Zaitova, Iuliia; Hirak, Vitalii; Abdullah, Badr M.; Klakow, Dietrich; Möbius, Bernd; Avgustinova, Tania
Attention on Multiword Expressions: A Multilingual Study of BERT-based Models with Regard to Idiomaticity and Microsyntax
Chiruzzo, Luis; Ritter, Alan; Wang, Lu (Ed.): Findings of the Association for Computational Linguistics: NAACL 2025, Association for Computational Linguistics, pp. 4083-4092, Albuquerque, New Mexico, 2025, ISBN 979-8-89176-195-7.

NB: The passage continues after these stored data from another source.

-- ==== Sys2Proof/Tests/Slice0.lean ====
section
/-! SUPPORT. The model's own tests: the WellFormed smoke, words written out from the encoding, two steps for each
command with numbers of 95_test_vectors.md, and for every obligation with hypotheses a state and operands that meet
them. -/

open Sys2Proof Sys2Proof.Machine Host

namespace Sys2Proof.Tests

/-! ## WellFormed (30_encoding.md R82): one ill-formed term for each check -/

theorem test_new_kaddr_too_large : Asm.wellFormed (.new 0x100000000 32 0x1020 8) = false := by decide
theorem test_new_klen_too_large : Asm.wellFormed (.new 0x1000 0x100000020 0x1020 8) = false := by decide
theorem test_new_naddr_too_large : Asm.wellFormed (.new 0x1000 32 0x100000000 8) = false := by decide
theorem test_new_nlen_too_large : Asm.wellFormed (.new 0x1000 32 0x1020 0x100000008) = false := by decide
theorem test_apply_dst_too_large : Asm.wellFormed (.apply 0x100000000 4 0x2000 4) = false := by decide
theorem test_apply_dlen_too_large : Asm.wellFormed (.apply 0x3000 0x100000004 0x2000 4) = false := by decide
theorem test_apply_src_too_large : Asm.wellFormed (.apply 0x3000 4 0x100000000 4) = false := by decide
theorem test_apply_slen_too_large : Asm.wellFormed (.apply 0x3000 4 0x2000 0x100000004) = false := by decide
theorem test_xorks_dst_too_large : Asm.wellFormed (.xorks 0x100000000 0x2000 4) = false := by decide
theorem test_xorks_src_too_large : Asm.wellFormed (.xorks 0x3000 0x100000000 4) = false := by decide
theorem test_xorks_len_too_large : Asm.wellFormed (.xorks 0x3000 0x2000 0x100000000) = false := by decide
theorem test_xorip_buf_too_large : Asm.wellFormed (.xorip 0x100000000 4) = false := by decide
theorem test_xorip_len_too_large : Asm.wellFormed (.xorip 0x3000 0x100000000) = false := by decide
theorem test_newk_kaddr_too_large : Asm.wellFormed (.newk 0x100000000 0x1020) = false := by decide
theorem test_newk_naddr_too_large : Asm.wellFormed (.newk 0x1000 0x100000000) = false := by decide
theorem test_largest_operands : Asm.wellFormed (.apply 0xFFFFFFFF 0xFFFFFFFF 0xFFFFFFFF 0xFFFFFFFF) = true := by decide
theorem test_nop_well_formed : Asm.wellFormed .nop = true := by decide

/-! ## Decoding: words written out from 30_encoding.md R71 to R73, R82 and 95_test_vectors.md C1 -/

/-- `00000001 00001000 00000020 00001020 00000008`, with `W0` bit by bit: `RSV` 24 zeros, `OPC` 0000_0001. -/
theorem test_decode_new :
    decode (0x00000008#32 ++ 0x00001020#32 ++ 0x00000020#32 ++ 0x00001000#32 ++ 0b000000000000000000000000#24 ++
      0b00000001#8) = .cmd (.new 0x1000#32 32#32 0x1020#32 8#32) := by decide

/-- `00000002 00003000 0000001E 00002000 0000001E`, with `W0` bit by bit. -/
theorem test_decode_apply :
    decode (0x0000001E#32 ++ 0x00002000#32 ++ 0x0000001E#32 ++ 0x00003000#32 ++ 0b000000000000000000000000#24 ++
      0b00000010#8) = .cmd (.apply 0x3000#32 30#32 0x2000#32 30#32) := by decide

theorem test_decode_all_ones_operands :
    decode 0xFFFFFFFF_FFFFFFFF_FFFFFFFF_FFFFFFFF_00000002#160 =
      .cmd (.apply 0xFFFFFFFF#32 0xFFFFFFFF#32 0xFFFFFFFF#32 0xFFFFFFFF#32) := by decide

theorem test_decode_zero : decode 0#160 = .illegal .unusedOpcode := by decide
theorem test_decode_opcode_255 : decode 0xFF#160 = .illegal .unusedOpcode := by decide
theorem test_decode_low_reserved_bit :
    decode 0x00000008_00001020_00000020_00001000_00000101#160 = .illegal .reservedBits := by decide
theorem test_decode_high_reserved_bit :
    decode 0x00000004_00002000_00000004_00003000_80000002#160 = .illegal .reservedBits := by decide

/-- Bit 32 of the table's numbering is bit 0 of `W1` (30_encoding.md R70). -/
theorem test_table_numbering :
    decodeTableWord 160 0x00000008_00001020_00000020_00001000_00000001 =
      some (.new 0x1000#32 32#32 0x1020#32 8#32) := by decide

/-- The packet of P1's command 3 (95_test_vectors.md D), by the assembler. -/
theorem test_assemble_xorks :
    encode (assemble (.xorks 0x301E 0x201E 34)) = 0x00000022_0000201E_00000022_0000301E_00000002#160 := by decide

/-! ## Two steps for each command -/

/-- Memory from a list of bytes at consecutive addresses. -/
def bytesAt (a : Nat) : List Byte → Memory → Memory
  | [], m => m
  | b :: bs, m => bytesAt (a + 1) bs (m.write a b)

/-- The memory of 95_test_vectors.md C3. -/
def keyMemory : Memory :=
  bytesAt 0x1000 ((List.range 32).map (BitVec.ofNat 8)) (bytesAt 0x1020 ((List.range 8).map fun j => BitVec.ofNat 8 (0xA0 + j)) [])

/-- The response, and where the instance stands. -/
def summary : Outcome State Fault Refusal → Option (Option Word × Status × BitVec 64 × BitVec 7)
  | .next t => some (t.rspData, t.st, t.counter, t.offset)
  | _ => none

This study analyzes the attention patterns of fine-tuned encoder-only models based on the BERT architecture (BERT-based models) towards two distinct types of Multiword Expressions (MWEs): idioms and microsyntactic units (MSUs). Idioms present challenges in semantic non-compositionality, whereas MSUs demonstrate unconventional syntactic behavior that does not conform to standard grammatical categorizations. We aim to understand whether fine-tuning BERT-based models on specific tasks influences their attention to MWEs, and how this attention differs between semantic and syntactic tasks. We examine attention scores to MWEs in both pre-trained and fine-tuned BERT-based models. We utilize monolingual models and datasets in six Indo-European languages — English, German, Dutch, Polish, Russian, and Ukrainian. Our results show that fine-tuning significantly influences how models allocate attention to MWEs. Specifically, models fine-tuned on semantic tasks tend to distribute attention to idiomatic expressions more evenly across layers. Models fine-tuned on syntactic tasks show an increase in attention to MSUs in the lower layers, corresponding with syntactic processing requirements.